┌──
-- ==== Sys2Proof/Laws/Keep3.lean ====
section
/-! SUPPORT. What every operation keeps: Capture, CmdLink, Rack, CmdClock, Acnan, Units, Chain. -/
namespace Sys2Proof.Machine
variable {F : Fixed}

/-! ### Capture -/

theorem keeps_dropHostCapture (p : Nat) {s : State} (hs : Keeps F s) (nCaptures : F.captures = none := by assumption) :
    Keeps F (dropHostCapture p s) := by
  unfold dropHostCapture
  with_reducible repeat' (first | assumption | apply keeps_capDrop | apply keeps_complete | split | (dsimp only; split))
theorem keeps_actRushesArm (c : Cmd) (e : Nat) {s : State} (hs : Keeps F s) (nCaptures : F.captures = none := by assumption) :
    Keeps F (actRushesArm c e s) := by
  unfold actRushesArm
  with_reducible repeat' (first | assumption | apply keeps_complete | apply keeps_capAsk | apply keeps_dropHostCapture | apply keeps_keepRunning
                                | apply keeps_ite | split | (dsimp only; split))
theorem keeps_execRushesArm (c : Cmd) {s : State} (hs : Keeps F s) (nCaptures : F.captures = none := by assumption) :
    KeepsO F (execRushesArm c s) := by
  unfold execRushesArm
  apply keepsO_next
  with_reducible repeat' (first | assumption | (intro _) | apply keeps_command | apply keeps_actRushesArm)
theorem keeps_rushesPort (p : Nat) {s : State} (hs : Keeps F s) :
    KeepsR F (rushesPort p s) := by
  unfold rushesPort
  with_reducible repeat' (first | assumption | apply keeps_draw | apply keeps_ite | apply keepsR_ite
                                | refine keepsR_eq (keeps_draw _ ?_) (by assumption) | split | (dsimp only; split) | apply keeps_snd
                                | apply keepsR_mk)
theorem keeps_actRushesStatus (c : Cmd) (e : Nat) {s : State} (hs : Keeps F s) :
    Keeps F (actRushesStatus c e s) := by
  unfold actRushesStatus
  exact keeps_complete _ _ _ (keepsR_foldl (fun _ _ _ hs => keeps_rushesPort _ hs) (keepsR_mk hs))
theorem keeps_execRushesStatus (c : Cmd) {s : State} (hs : Keeps F s) :
    KeepsO F (execRushesStatus c s) := by
  unfold execRushesStatus
  apply keepsO_next
  with_reducible repeat' (first | assumption | (intro _) | apply keeps_command | apply keeps_actRushesStatus)
theorem keeps_set_areas {s : State} {x0} (h : Keeps F s) : Keeps F { s with areas := x0 } :=
  ⟨h.1, h.2, h.3, h.4, h.5, h.6, h.7, h.8⟩
theorem keeps_areaPut (p o : Nat) (b : List (Option Byte)) {s : State} (hs : Keeps F s) :
    Keeps F (areaPut p o b s) := by
  unfold areaPut
  with_reducible repeat' (first | assumption | apply keeps_set_areas)
theorem keeps_areaRead (p o n : Nat) {s : State} (hs : Keeps F s) :
    KeepsR F (areaRead p o n s) := by
  unfold areaRead
  with_reducible repeat' (first | assumption | apply keeps_draw | apply keepsR_ite | refine keepsR_eq (keeps_draw _ ?_) (by assumption) | split
                                | (dsimp only; split) | apply keeps_snd | apply keepsR_mk)
theorem keeps_actRushesUpload (c : Cmd) (e : Nat) {s : State} (hs : Keeps F s) :
    Keeps F (actRushesUpload c e s) := by
  unfold actRushesUpload
  with_reducible repeat' (first | assumption | apply keeps_complete | apply keeps_keepRunning | split | (dsimp only; split))
theorem keeps_execRushesUpload (c : Cmd) {s : State} (hs : Keeps F s) :
    KeepsO F (execRushesUpload c s) := by
  unfold execRushesUpload
  apply keepsO_next
  with_reducible repeat' (first | assumption | (intro _) | apply keeps_command | apply keeps_actRushesUpload)
theorem keeps_uploadDone (p : Nat) {s : State} (hs : Keeps F s) (nHost : F.host = none := by assumption)
    (nCaptures : F.captures = none := by assumption) :
    Keeps F (uploadDone p s) := by
  unfold uploadDone
  with_reducible repeat' (first | assumption | apply keeps_areaRead | apply keeps_areaWords | apply keeps_hostWriteBy
                                | apply keeps_dropHostCapture | apply keeps_complete | apply keeps_ite | apply keepsR_ite
                                | refine keepsR_eq (keeps_areaRead _ _ _ ?_) (by assumption) | split | (dsimp only; split) | apply keeps_snd)
theorem keeps_execRushesUploadDone (p : Port) {s : State} (hs : Keeps F s) (nHost : F.host = none := by assumption)
    (nCaptures : F.captures = none := by assumption) :
    KeepsO F (execRushesUploadDone p s) := by
  unfold execRushesUploadDone
  apply keepsO_next
  with_reducible repeat' (first | assumption | apply keeps_uploadDone)
theorem keeps_farFirst (n : Nat) {s : State} (hs : Keeps F s) : KeepsR F (farFirst n s) := by
  induction n generalizing s with
  | zero => exact hs
  | succ n ih => exact ih (keeps_snd (keeps_draw 8 hs))
theorem keeps_segHeader (p : Nat) (c : Capture) (pos first trig : Nat) {s : State} (hs : Keeps F s) (nPairs : F.pairs = none := by assumption) :
    KeepsR F (segHeader p c pos first trig s) := by
  unfold segHeader
  with_reducible repeat' (first | assumption | apply keeps_farFirst | (intro _) | apply keeps_loopRun | apply keeps_each | apply keeps_ite
                                | apply keepsR_ite | split | (dsimp only; split) | apply keepsR_mk | apply keeps_snd)
theorem keeps_captureStart (p pos ring : Nat) {s : State} (hs : Keeps F s) (nPairs : F.pairs = none := by assumption)
    (nCaptures : F.captures = none := by assumption) :
    Keeps F (captureStart p pos ring s) := by
  unfold captureStart
  with_reducible repeat' (first | assumption | apply keeps_segHeader | apply keeps_putCaps | apply keeps_areaPut | apply keeps_ite
                                | apply keepsR_ite | refine keepsR_eq (keeps_segHeader _ _ _ _ _ ?_) (by assumption) | split | (dsimp only; split)
                                | apply keeps_snd)
theorem keeps_execRushesCaptureStart (p : Port) (pos : BitVec 27) (ring : BitVec 14) {s : State} (hs : Keeps F s)
    (nPairs : F.pairs = none := by assumption) (nCaptures : F.captures = none := by assumption) :
    KeepsO F (execRushesCaptureStart p pos ring s) := by
  unfold execRushesCaptureStart
  apply keepsO_next
  with_reducible repeat' (first | assumption | apply keeps_captureStart)
theorem keeps_captureDone (p : Nat) (data : List Byte) {s : State} (hs : Keeps F s) (nCaptures : F.captures = none := by assumption) :
    Keeps F (captureDone p data s) := by
  unfold captureDone
  with_reducible repeat' (first | assumption | apply keeps_areaWords | apply keeps_areaPut | apply keeps_putCaps | apply keeps_complete
                                | apply keeps_ite | split | (dsimp only; split))
theorem keeps_execRushesCaptureDone (p : Port) (data : List Byte) {s : State} (hs : Keeps F s) (nCaptures : F.captures = none := by assumption) :
    KeepsO F (execRushesCaptureDone p data s) := by
  unfold execRushesCaptureDone
  apply keepsO_next
  with_reducible repeat' (first | assumption | apply keeps_captureDone)
theorem keeps_rushesHeld (p : Nat) {s : State} (hs : Keeps F s) (nCaptures : F.captures = none := by assumption) :
    Keeps F (rushesHeld p s) := by
  unfold rushesHeld
  with_reducible repeat' (first | assumption | apply keeps_raise | apply keeps_putCaps | apply keeps_ite | split | (dsimp only; split))
theorem keeps_execRushesHeld (p : Port) {s : State} (hs : Keeps F s) (nCaptures : F.captures = none := by assumption) :
    KeepsO F (execRushesHeld p s) := by
  unfold execRushesHeld
  apply keepsO_next
  with_reducible repeat' (first | assumption | apply keeps_rushesHeld)
theorem keeps_actCableProfile (c : Cmd) (e : Nat) {s : State} (hs : Keeps F s) (nRuns : F.runs = none := by assumption) :
    Keeps F (actCableProfile c e s) := by
  unfold actCableProfile
  with_reducible repeat' (first | assumption | apply keeps_complete | apply keeps_keepRunning | apply keeps_putRuns | split | (dsimp only; split))
theorem keeps_execCableProfile (c : Cmd) {s : State} (hs : Keeps F s) (nRuns : F.runs = none := by assumption) :
    KeepsO F (execCableProfile c s) := by
  unfold execCableProfile
  apply keepsO_next
  with_reducible repeat' (first | assumption | (intro _) | apply keeps_command | apply keeps_actCableProfile)
theorem keeps_profileDone (g : Nat) (recs : List PairMeasure) {s : State} (hs : Keeps F s) (nRuns : F.runs = none := by assumption)
    (nCaptures : F.captures = none := by assumption) :
    Keeps F (profileDone g recs s) := by
  unfold profileDone
  with_reducible repeat' (first | assumption | apply keeps_capDrop | apply keeps_putRuns | apply keeps_complete | apply keeps_ite | split
                                | (dsimp only; split) | apply keeps_snd)
theorem keeps_execCableProfileComputed (g : Group) (recs : List PairMeasure) {s : State} (hs : Keeps F s) (nRuns : F.runs = none := by assumption)
    (nCaptures : F.captures = none := by assumption) :
    KeepsO F (execCableProfileComputed g recs s) := by
  unfold execCableProfileComputed
  apply keepsO_next
  with_reducible repeat' (first | assumption | apply keeps_profileDone)
theorem keeps_actCableTest (c : Cmd) (e : Nat) {s : State} (hs : Keeps F s) (nPairs : F.pairs = none := by assumption)
    (nPorts : F.ports = none := by assumption) (nSyns : F.syns = none := by assumption) (nLanes : F.lanes = none := by assumption) :
    Keeps F (actCableTest c e s) := by
  unfold actCableTest
  with_reducible repeat' (first | assumption | apply keeps_complete | apply keeps_keepRunning | apply keeps_modPort | apply keeps_synHop
                                | apply keeps_ite | split | (dsimp only; split))
theorem keeps_execCableTest (c : Cmd) {s : State} (hs : Keeps F s) (nPairs : F.pairs = none := by assumption)
    (nPorts : F.ports = none := by assumption) (nSyns : F.syns = none := by assumption) (nLanes : F.lanes = none := by assumption) :
    KeepsO F (execCableTest c s) := by
  unfold execCableTest
  apply keepsO_next
  with_reducible repeat' (first | assumption | (intro _) | apply keeps_command | apply keeps_actCableTest)
theorem keeps_cablePairDone (p : Nat) (cs : List Cluster) (far len : Nat) (next : List (BitVec 16)) {s : State} (hs : Keeps F s)
    (nPorts : F.ports = none := by assumption) :
    Keeps F (cablePairDone p cs far len next s) := by
  unfold cablePairDone
  with_reducible repeat' (first | assumption | apply keeps_complete | apply keeps_modPort | apply keeps_ite | split | (dsimp only; split))
theorem keeps_execCableTestPairDone (p : Port) (clusters : List Cluster) (far : BitVec 2) (length : Word) (next : List (BitVec 16)) {s : State}
    (hs : Keeps F s) (nPorts : F.ports = none := by assumption) :
    KeepsO F (execCableTestPairDone p clusters far length next s) := by
  unfold execCableTestPairDone
  apply keepsO_next
  with_reducible repeat' (first | assumption | apply keeps_cablePairDone)
theorem keeps_actPairSnr (c : Cmd) (e : Nat) {s : State} (hs : Keeps F s) :
    Keeps F (actPairSnr c e s) := by
  unfold actPairSnr
  with_reducible repeat' (first | assumption | apply keeps_complete)
theorem keeps_execPairSnr (c : Cmd) {s : State} (hs : Keeps F s) :
    KeepsO F (execPairSnr c s) := by
  unfold execPairSnr
  apply keepsO_next
  with_reducible repeat' (first | assumption | (intro _) | apply keeps_command | apply keeps_actPairSnr)
theorem keeps_actEyeScan (c : Cmd) (e : Nat) {s : State} (hs : Keeps F s) (nLanes : F.lanes = none := by assumption) :
    Keeps F (actEyeScan c e s) := by
  unfold actEyeScan
  with_reducible repeat' (first | assumption | apply keeps_complete | apply keeps_keepRunning | apply keeps_modLane | split | (dsimp only; split))
theorem keeps_execEyeScan (c : Cmd) {s : State} (hs : Keeps F s) (nLanes : F.lanes = none := by assumption) :
    KeepsO F (execEyeScan c s) := by
  unfold execEyeScan
  apply keepsO_next
  with_reducible repeat' (first | assumption | (intro _) | apply keeps_command | apply keeps_actEyeScan)
theorem keeps_ctleAutoEnd (n e : Nat) {s : State} (hs : Keeps F s) (nLanes : F.lanes = none := by assumption) :
    Keeps F (ctleAutoEnd n e s) := by
  unfold ctleAutoEnd
  with_reducible repeat' (first | assumption | apply keeps_complete | apply keeps_wrF | apply keeps_modLane)
theorem keeps_eyePoint (n k : Nat) {s : State} (hs : Keeps F s) (nHost : F.host = none := by assumption)
    (nLanes : F.lanes = none := by assumption) :
    Keeps F (eyePoint n k s) := by
  unfold eyePoint
  with_reducible repeat' (first | assumption | apply keeps_hostWriteBy | apply keeps_complete | apply keeps_modLane | apply keeps_ctleAutoEnd
                                | apply keeps_ite | split | (dsimp only; split) | apply keeps_snd)
theorem keeps_execEyeScanPoint (n : Lane) (k : Word) {s : State} (hs : Keeps F s) (nHost : F.host = none := by assumption)
    (nLanes : F.lanes = none := by assumption) :
    KeepsO F (execEyeScanPoint n k s) := by
  unfold execEyeScanPoint
  apply keepsO_next
  with_reducible repeat' (first | assumption | apply keeps_eyePoint)
theorem keeps_actLoopback (c : Cmd) (e : Nat) {s : State} (hs : Keeps F s) (nLinks : F.links = none := by assumption)
    (nPairs : F.pairs = none := by assumption) (nPorts : F.ports = none := by assumption) (nLanes : F.lanes = none := by assumption) :
    Keeps F (actLoopback c e s) := by
  unfold actLoopback
  with_reducible repeat' (first | assumption | (intro _) | apply keeps_complete | apply keeps_modPort | apply keeps_modLink | apply keeps_modPair
                                | apply keeps_quietWake | apply keeps_each | apply keeps_ite | split | (dsimp only; split))
theorem keeps_execLoopback (c : Cmd) {s : State} (hs : Keeps F s) (nLinks : F.links = none := by assumption)
    (nPairs : F.pairs = none := by assumption) (nPorts : F.ports = none := by assumption) (nLanes : F.lanes = none := by assumption) :
    KeepsO F (execLoopback c s) := by
  unfold execLoopback
  apply keepsO_next
  with_reducible repeat' (first | assumption | (intro _) | apply keeps_command | apply keeps_actLoopback)
theorem keeps_utilEnd (p : Nat) (counts : List (BitVec 48)) (unlocked : BitVec 8) {s : State} (hs : Keeps F s) :
    Keeps F (utilEnd p counts unlocked s) := by
  unfold utilEnd
  with_reducible repeat' (first | assumption | (intro _) | apply keeps_wrF | apply keeps_wrWide | apply keeps_each | apply keeps_foldl
                                | apply keepsR_foldl | apply keeps_ite | split | (dsimp only; split) | apply keeps_set_utilDiscard)
theorem keeps_execUtilWindowEnd (p : Port) (counts : List (BitVec 48)) (unlocked : BitVec 8) {s : State} (hs : Keeps F s) :
    KeepsO F (execUtilWindowEnd p counts unlocked s) := by
  unfold execUtilWindowEnd
  apply keepsO_next
  with_reducible repeat' (first | assumption | apply keeps_utilEnd)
└──
# Task to carry out
When you reach the line with "unfold cablePairDone" in the records above, start writing out lines exactly, and stop once the line with "unfold execPairSnr" has been written; include nothing else.

# Problem solution
  unfold cablePairDone
  with_reducible repeat' (first | assumption | apply keeps_complete | apply keeps_modPort | apply keeps_ite | split | (dsimp only; split))
theorem keeps_execCableTestPairDone (p : Port) (clusters : List Cluster) (far : BitVec 2) (length : Word) (next : List (BitVec 16)) {s : State}
    (hs : Keeps F s) (nPorts : F.ports = none := by assumption) :
    KeepsO F (execCableTestPairDone p clusters far length next s) := by
  unfold execCableTestPairDone
  apply keepsO_next
  with_reducible repeat' (first | assumption | apply keeps_cablePairDone)
theorem keeps_actPairSnr (c : Cmd) (e : Nat) {s : State} (hs : Keeps F s) :
    Keeps F (actPairSnr c e s) := by
  unfold actPairSnr
  with_reducible repeat' (first | assumption | apply keeps_complete)
theorem keeps_execPairSnr (c : Cmd) {s : State} (hs : Keeps F s) :
    KeepsO F (execPairSnr c s) := by
  unfold execPairSnr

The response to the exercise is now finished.